| Problem requirements |
From the first line of the data below, repeat each line exactly until you reach the line with "fuel (i + 1)"; include that line too.

| Dataset extract |
:::::
-- ==== Sys2Proof/Machine/UPort.lean ====
section
/-! DEFINITION. The table manager and the update ports (R224, R228-R235, R625, R627). -/
namespace Sys2Proof.Machine

/-! ## Commands -/

def upOp (w : Word64) : Nat := bitsOf w.toNat 56 8
def upTable (w : Word64) : Nat := bitsOf w.toNat 48 8
def upTag (w : Word64) : Nat := bitsOf w.toNat 32 16
def upIndex (w : Word64) : Nat := bitsOf w.toNat 0 32

/-- ROW_BYTES of a table. -/
def rowBytes (t : Nat) : Nat :=
  match t with
  | 0x01 => 16
  | 0x02 => 48
  | 0x10 => 96
  | 0x11 => 96
  | 0x12 => 96
  | 0x13 => 96
  | 0x20 => 32
  | 0x21 => 16
  | 0x30 => 16
  | 0x31 => 8
  | 0x32 => 32
  | 0x40 => 128
  | 0x50 => 32
  | 0x60 => 64
  | _ => 0

/-- The length of a command in words, its header included (R228). -/
def uportLen (w : Word64) : Nat :=
  match upOp w with
  | 1 => 1 + rowBytes (upTable w) / 8
  | 3 => 1 + rowBytes (upTable w) / 8
  | 4 => 1 + rowBytes (upTable w) / 8
  | 7 => 2
  | _ => 1

/-- A row of words, big-endian, and back. -/
def wordsToRow (l : List Word64) : Nat := l.foldl (fun a w => a * 2 ^ 64 + w.toNat) 0
def rowToWords (n r : Nat) : List Word64 := (List.range n).map fun k => BitVec.ofNat 64 (r / 2 ^ (64 * (n - 1 - k)))

/-! ## The LPM's order (R224, R625) -/

/-- The place of a row's group: longer prefixes first, and at equal length the specific VRF first. -/
def lpmRank (r : Nat) : Nat :=
  let m := lpmMask r
  2 * (128 - onesIn 128 (m % 2 ^ 128)) + b2n (decide (bitsOf m 148 12 = 0))
/-- The valid entries. -/
def State.lpmRows (s : State) : List (Nat × Nat) := (s.rowsOf 2).filter fun e => lpmValid e.2 && s.lpmOn e.1
/-- The first free index from `i` on; `fuel` indexes are left. -/
def State.lpmFree (s : State) (used : List Nat) : Nat → Nat → Option Nat
  | 0, _ => none
  | fuel + 1, i => if 65536 ≤ i then none else if i ∉ used ∧ s.lpmOn i then some i else s.lpmFree used fuel (i + 1)

/-- Inserts a row by its prefix (R224): the index placed, or none where the table is full. -/
def State.lpmInsert (s : State) (r : Nat) : State × Option Nat :=
  let rows := s.lpmRows
  let g := lpmRank r
  match rows.find? fun e => decide (lpmVal e.2 = lpmVal r ∧ lpmMask e.2 = lpmMask r) with
  | some e => (s.putRow 2 e.1 r, some e.1)
  | none =>
    let used := rows.map (·.1)
    let own := rows.filter fun e => decide (lpmRank e.2 = g)
    let before := rows.filter fun e => decide (lpmRank e.2 ≤ g)
    let start := match before.getLast? with
      | some e => e.1 + 1
      | none => 0
    let within := match own.head?, own.getLast? with
      | some a, some b => s.lpmFree used (b.1 - a.1) a.1
      | _, _ => none
    match (match within with
      | some i => if i < start then some i else none
      | none => none) with
    | some i => (s.putRow 2 i r, some i)
    | none =>
      match s.lpmFree used 65536 start with
      | none => (s, none)
      | some f =>
        -- the groups between the row's own and the free index, nearest the index first
        let mid := (rows.filter fun e => decide (start ≤ e.1 ∧ e.1 < f)).reverse
        let ranks := (mid.map fun e => lpmRank e.2).eraseDups
        let x := ranks.foldl (fun (a : State × Nat) h =>
          match rows.find? fun e => decide (lpmRank e.2 = h) with
          | some e => ((a.1.setRow 2 a.2 e.2).setRow 2 e.1 0, e.1)
          | none => a) (s, f)
        (x.1.putRow 2 x.2 r, some x.2)

/-- A WRITE of a valid row at an index keeps the group order (R625). -/
def State.lpmOrderOk (s : State) (i r : Nat) : Bool :=
  s.lpmRows.all fun e => decide (e.1 = i) || (if e.1 < i then decide (lpmRank e.2 ≤ lpmRank r) else decide (lpmRank r ≤ lpmRank e.2))

/-! ## Banks (R231, R232) -/

/-- A bank lies, wholly or in part, in a powered-off block. -/
def State.bankOff (s : State) (k : Nat) : Bool :=
  let a := s.ruleBase k
  let b := a + 512 * s.ruleSize k
  (!s.domOn 145 && decide (a < 12288) && decide (a < b)) || (!s.domOn 146 && decide (12288 < b))

/-- One more commit (R230). -/
def State.commitSeq (s : State) : State :=
  { s with tabs := { s.tabs with nWrites := s.tabs.nWrites + 1 } }.bump R.TABLES.SEQ_LO.COUNT

/-- Heads in the pipelines keep the row that the next commit changes, where they read it after the lookups (R230, R397): actions, groups,
filters and meters. -/
def State.noteRow (s : State) (t i : Nat) : State :=
  if t ∉ [0x20, 0x21, 0x30, 0x32] then s
  else if (s.pipe.stage.all fun e => e.2.isEmpty) && s.pipe.held.isEmpty then { s with tabs := { s.tabs with wrote := [] } }
  else { s with tabs := { s.tabs with wrote := s.tabs.wrote ++ [(s.tabs.nWrites + 1, t, i, s.row t i)] } }

/-- A swap to bank `k` commits (R232). -/
def State.swapBank (s : State) (k : Nat) : State :=
  let a := s.fld R.TABLES.RULESET_ACTIVE.BANK
  let s1 := s.commitSeq.raise 121
  if a = k then s1
  else
    let busy := decide (s.fld (R.TABLES.INFLIGHT_k.COUNT a) ≠ 0)
    let old := if s.ruleSize a = 0 then 0 else if busy then 2 else 3
    let s2 := (s1.set (R.TABLES.RULESET_STATUS.STATE a) old).set (R.TABLES.RULESET_STATUS.STATE k) (if s.ruleSize k = 0 then 0 else 1)
    let dr := (s2.tabs.drainAt.del k)
    ({ s2 with tabs := { s2.tabs with drainAt := if old = 2 then dr.put 0 a (s.now + 1) else dr } }).set R.TABLES.RULESET_ACTIVE.BANK k

/-- A write of `RULESET_ACTIVE.BANK` (R232). -/
def State.swapWrite (s : State) (k : Nat) : State :=
  if s.ruleSize k = 0 ∨ s.bankOff k then s.setB R.TABLES.STICKY.SWAP_REFUSED true else s.swapBank k

/-! ## One command (R229) -/

/-- STATUS, the index placed or read, whether it committed, and a row read. -/
structure UpRes where
  status : Nat
  index : Nat
  commit : Bool
  row : List Word64
  deriving DecidableEq, Repr

def upRefuse (st i : Nat) : UpRes := { status := st, index := i, commit := false, row := [] }
def upDone (i : Nat) : UpRes := { status := 0, index := i, commit := true, row := [] }

/-- The checks that a change of a row makes first: 0 where it may go on. -/
def State.upCheck (s : State) (t i : Nat) : Nat :=
  match s.tableShape t with
  | none => 1
  | some (_, n) => if n ≤ i then 2 else if s.rowOff t i then 8 else if 0x10 ≤ t ∧ t ≤ 0x13 ∧ s.ruleBank (t - 0x10) = 2 then 6 else 0

/-- WRITE of row `r` at `i` (R625, R315). -/
def State.upWrite (s : State) (t i r0 : Nat) : State × UpRes :=
  let r := cleanRow t r0
  if t = 0x31 ∨ t = 0x40 ∨ t = 0x60 then (s, upRefuse 1 i)
  else if s.upCheck t i ≠ 0 then (s, upRefuse (s.upCheck t i) i)
  else if !rowOk t i r then (s, upRefuse 3 i)
  else
    match t with
    | 0x01 =>
      if !bitOf r 127 then (s.putRow 1 i 0, upDone i)
      else if i / 8 ≠ macSet (bitsOf r 112 12) (bitsOf r 64 48) then (s, upRefuse 3 i)
      else
        let s1 := match s.macFind (bitsOf r 112 12) (bitsOf r 64 48) with
          | some j => s.setRow 1 j 0
          | none => s
        (s1.putRow 1 i r, upDone i)
    | 0x02 =>
      if !lpmValid r then (s.putRow 2 i 0, upDone i)
      else if !s.lpmOrderOk i r then (s, upRefuse 3 i)
      else (s.putRow 2 i r, upDone i)
    | 0x50 =>
      if s.fld R.BUF.CFG.MODE = 1 ∧ bitsOf r 220 18 ≠ s.qMin (i / 16) (i % 16) then (s, upRefuse 3 i)
      else ((s.pinTokens (i / 16) (i % 16)).putRow t i (r + 2 ^ 256), upDone i)
    | _ => ((s.noteRow t i).putRow t i r, upDone i)

/-- CLEAR of row `i`. -/
def State.upClear (s : State) (t i : Nat) : State × UpRes :=
  if t = 0x31 ∨ t = 0x40 ∨ t = 0x60 then (s, upRefuse 1 i)
  else if s.upCheck t i ≠ 0 then (s, upRefuse (s.upCheck t i) i)
  else if t = 0x50 ∧ s.fld R.BUF.CFG.MODE = 1 ∧ s.qMin (i / 16) (i % 16) ≠ 0 then (s, upRefuse 3 i)
  else ((if t = 0x50 then s.pinTokens (i / 16) (i % 16) else s.noteRow t i).putRow t i 0, upDone i)

/-- INSERT by key (R215, R224, R625). -/
def State.upInsert (s : State) (t i r0 : Nat) : State × UpRes :=
  let r := cleanRow t r0
  if t = 1 then
    if !s.macOn then (s, upRefuse 8 i)
    else if !bitOf r 127 || !rowOk 1 0 r then (s, upRefuse 3 i)
    else
      match s.macFind (bitsOf r 112 12) (bitsOf r 64 48) with
      | some j => (s.putRow 1 j r, upDone j)
      | none =>
        match s.macFree (macSet (bitsOf r 112 12) (bitsOf r 64 48)) with
        | some j => (s.putRow 1 j r, upDone j)
        | none => (s, upRefuse 4 i)
  else if t = 2 then
    if !lpmValid r || !rowOk 2 0 r then (s, upRefuse 3 i)
    else
      match s.lpmInsert r with
      | (s1, some j) => (s1.showLpm, upDone j)
      | (s1, none) => (s1, upRefuse 4 i)
  else (s, upRefuse 1 i)

/-- DELETE by key (R228). -/
def State.upDelete (s : State) (t i r : Nat) : State × UpRes :=
  if t = 1 then
    if !s.macOn then (s, upRefuse 8 i)
    else
      match s.macFind (bitsOf r 112 12) (bitsOf r 64 48) with
      | some j => (s.putRow 1 j 0, upDone j)
      | none => (s, upRefuse 5 i)
  else if t = 2 then
    match s.lpmRows.find? fun e => decide (lpmVal e.2 = lpmVal r ∧ lpmMask e.2 = lpmMask r) with
    | some e => (s.putRow 2 e.1 0, upDone e.1)
    | none => (s, upRefuse 5 i)
  else (s, upRefuse 1 i)

/-- READ. -/
def State.upRead (s : State) (t i : Nat) : State × UpRes :=
  match s.tableShape t with
  | none => (s, upRefuse 1 i)
  | some (b, n) =>
    if n ≤ i then (s, upRefuse 2 i)
    else if s.rowOff t i then (s, upRefuse 8 i)
    else (s, { status := 0, index := i, commit := false, row := rowToWords (b / 8) (s.readRow t i) })

/-- SWAP (R232). -/
def State.upSwap (s : State) (t i : Nat) : State × UpRes :=
  if t ≠ 0x10 then (s, upRefuse 1 i)
  else if 4 ≤ i then (s, upRefuse 2 i)
  else if s.ruleSize i = 0 then (s, upRefuse 7 i)
  else if s.bankOff i then (s, upRefuse 8 i)
  else (s.swapBank i, { upDone i with commit := true })

/-- FLUSH of dynamic MAC entries that match all the selected fields (R228). -/
def State.upFlush (s : State) (t i w : Nat) : State × UpRes :=
  if t ≠ 1 then (s, upRefuse 1 i)
  else if !s.macOn then (s, upRefuse 8 i)
  else
    (s.macRemove fun r => (!bitOf w 47 || decide (bitsOf r 112 12 = bitsOf w 32 12)) &&
      (!bitOf w 46 || decide (bitsOf r 48 6 = bitsOf w 16 6)) && (!bitOf w 45 || decide (bitsOf r 54 10 = bitsOf w 22 10)), upDone i)

/-- BANK_CLEAR. -/
def State.upBankClear (s : State) (t i : Nat) : State × UpRes :=
  if t ≠ 0x10 then (s, upRefuse 1 i)
  else if 4 ≤ i ∨ s.ruleSize i = 0 then (s, upRefuse 2 i)
  else if s.ruleBank i = 2 then (s, upRefuse 6 i)
  else if s.bankOff i then (s, upRefuse 8 i)
  else
    ({ s with tabs := { s.tabs with rows := s.tabs.rows.drop fun k => decide (k / 2 ^ 32 = 0x10 + i) } }, upDone i)

/-- The manager carries out one command: its completion (R229). -/
def State.uportRun (s : State) (ws : List Word64) : State × List Word64 :=
  match ws with
  | [] => (s, [])
  | h :: d =>
    let t := upTable h
    let i := upIndex h
    let r := match upOp h with
      | 1 => s.upWrite t i (wordsToRow d)
      | 2 => s.upClear t i
      | 3 => s.upInsert t i (wordsToRow d)
      | 4 => s.upDelete t i (wordsToRow d)
      | 5 => s.upRead t i
      | 6 => s.upSwap t i
      | 7 => s.upFlush t i (wordsToRow d)
      | 8 => s.upBankClear t i
      | _ => (s, upRefuse 1 i)
    let s1 := if r.2.commit ∧ upOp h ≠ 6 then r.1.commitSeq else r.1
    let w0 := BitVec.ofNat 64 (r.2.status * 2 ^ 56 + upOp h * 2 ^ 48 + upTag h * 2 ^ 32 + r.2.index)
    let w1 := BitVec.ofNat 64 (if r.2.commit then s1.fld R.TABLES.SEQ_LO.COUNT else 0)
    (s1, w0 :: w1 :: r.2.row)

/-! ## The ports (R228, R230, R625) -/

def State.uport (s : State) (u : Nat) : UPort := s.tabs.uports.get UPort.init u
/-- Stores a port and shows its status. -/
def State.setUport (s : State) (u : Nat) (x : UPort) : State :=
  ((({ s with tabs := { s.tabs with uports := s.tabs.uports.put UPort.init u x } }).setBit R.TABLES.UPORT_STATUS.FULL u
    (decide (32 ≤ x.cmds.length))).setBit R.TABLES.UPORT_STATUS.READY u (x.comps.any (·.ready)))
/-- The port's command queue has room. -/
def State.uportRoom (s : State) (u : Nat) : Bool := decide ((s.uport u).cmds.length < 32)

/-- The manager takes commands of port `u` while fewer than 32 completions are unread. -/
def State.uportDrain (s : State) (u : Nat) : Nat → State
  | 0 => s
  | fuel + 1 =>
    let x := s.uport u
    match x.cmds with
    | [] => s
    | c :: t =>
      if 32 ≤ x.comps.length then s
      else
        let r := s.uportRun c
        (r.1.setUport u { cmds := t, comps := x.comps ++ [{ words := r.2, ready := false, commit := if r.1.tabs.nWrites = s.tabs.nWrites then 0 else r.1.tabs.nWrites }] }).uportDrain u fuel

/-- A whole command reaches port `u`. -/
def State.uportPush (s : State) (u : Nat) (ws : List Word64) : State :=
  let x := s.uport u
  (s.setUport u { x with cmds := x.cmds ++ [ws] }).uportDrain u 33

/-- The oldest completion of port `u`, where it is readable; its place lets a waiting command go on. -/
def State.uportPop (s : State) (u : Nat) : Option (List Word64 × State) :=
  let x := s.uport u
  match x.comps with
  | c :: t => if c.ready then some (c.words, (s.setUport u { x with comps := t }).uportDrain u 33) else none
  | [] => none

/-- The markers of commit `n` have passed in every pipeline: no head is left that entered before it (R230). -/
def State.markersPassed (s : State) (n : Nat) : Bool :=
  s.pipe.stage.all fun e => e.2.all fun h => match s.frame h.frame with
    | some f => decide (n ≤ f.rows)
    | none => true

/-- The markers of port `u`'s oldest unread command have passed in all pipelines: its completion becomes readable (R230). -/
def State.uportReady (s : State) (u : Nat) : State :=
  let x := s.uport u
  let old := x.comps.takeWhile (·.ready)
  match x.comps.drop old.length with
  | [] => s
  | c :: t =>
   if !s.markersPassed c.commit then s
   else
    let s1 := s.setUport u { x with comps := old ++ { c with ready := true } :: t }
    if old.isEmpty then s1.raise (112 + u) else s1

/-- A restart commits what the command queues hold and empties the completion queues (R451). -/
def State.uportRestart (s : State) : State :=
  s.each (List.range 8) fun s u =>
    let x := s.uport u
    let s1 := x.cmds.foldl (fun s c => (s.uportRun c).1) s
    s1.setUport u UPort.init

end Sys2Proof.Machine
end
:::::
| Task result |
-- ==== Sys2Proof/Machine/UPort.lean ====
section
/-! DEFINITION. The table manager and the update ports (R224, R228-R235, R625, R627). -/
namespace Sys2Proof.Machine

/-! ## Commands -/

def upOp (w : Word64) : Nat := bitsOf w.toNat 56 8
def upTable (w : Word64) : Nat := bitsOf w.toNat 48 8
def upTag (w : Word64) : Nat := bitsOf w.toNat 32 16
def upIndex (w : Word64) : Nat := bitsOf w.toNat 0 32

/-- ROW_BYTES of a table. -/
def rowBytes (t : Nat) : Nat :=
  match t with
  | 0x01 => 16
  | 0x02 => 48
  | 0x10 => 96
  | 0x11 => 96
  | 0x12 => 96
  | 0x13 => 96
  | 0x20 => 32
  | 0x21 => 16
  | 0x30 => 16
  | 0x31 => 8
  | 0x32 => 32
  | 0x40 => 128
  | 0x50 => 32
  | 0x60 => 64
  | _ => 0

/-- The length of a command in words, its header included (R228). -/
def uportLen (w : Word64) : Nat :=
  match upOp w with
  | 1 => 1 + rowBytes (upTable w) / 8
  | 3 => 1 + rowBytes (upTable w) / 8
  | 4 => 1 + rowBytes (upTable w) / 8
  | 7 => 2
  | _ => 1

/-- A row of words, big-endian, and back. -/
def wordsToRow (l : List Word64) : Nat := l.foldl (fun a w => a * 2 ^ 64 + w.toNat) 0
def rowToWords (n r : Nat) : List Word64 := (List.range n).map fun k => BitVec.ofNat 64 (r / 2 ^ (64 * (n - 1 - k)))

/-! ## The LPM's order (R224, R625) -/

/-- The place of a row's group: longer prefixes first, and at equal length the specific VRF first. -/
def lpmRank (r : Nat) : Nat :=
  let m := lpmMask r
  2 * (128 - onesIn 128 (m % 2 ^ 128)) + b2n (decide (bitsOf m 148 12 = 0))
/-- The valid entries. -/
def State.lpmRows (s : State) : List (Nat × Nat) := (s.rowsOf 2).filter fun e => lpmValid e.2 && s.lpmOn e.1
/-- The first free index from `i` on; `fuel` indexes are left. -/
def State.lpmFree (s : State) (used : List Nat) : Nat → Nat → Option Nat
  | 0, _ => none
  | fuel + 1, i => if 65536 ≤ i then none else if i ∉ used ∧ s.lpmOn i then some i else s.lpmFree used fuel (i + 1)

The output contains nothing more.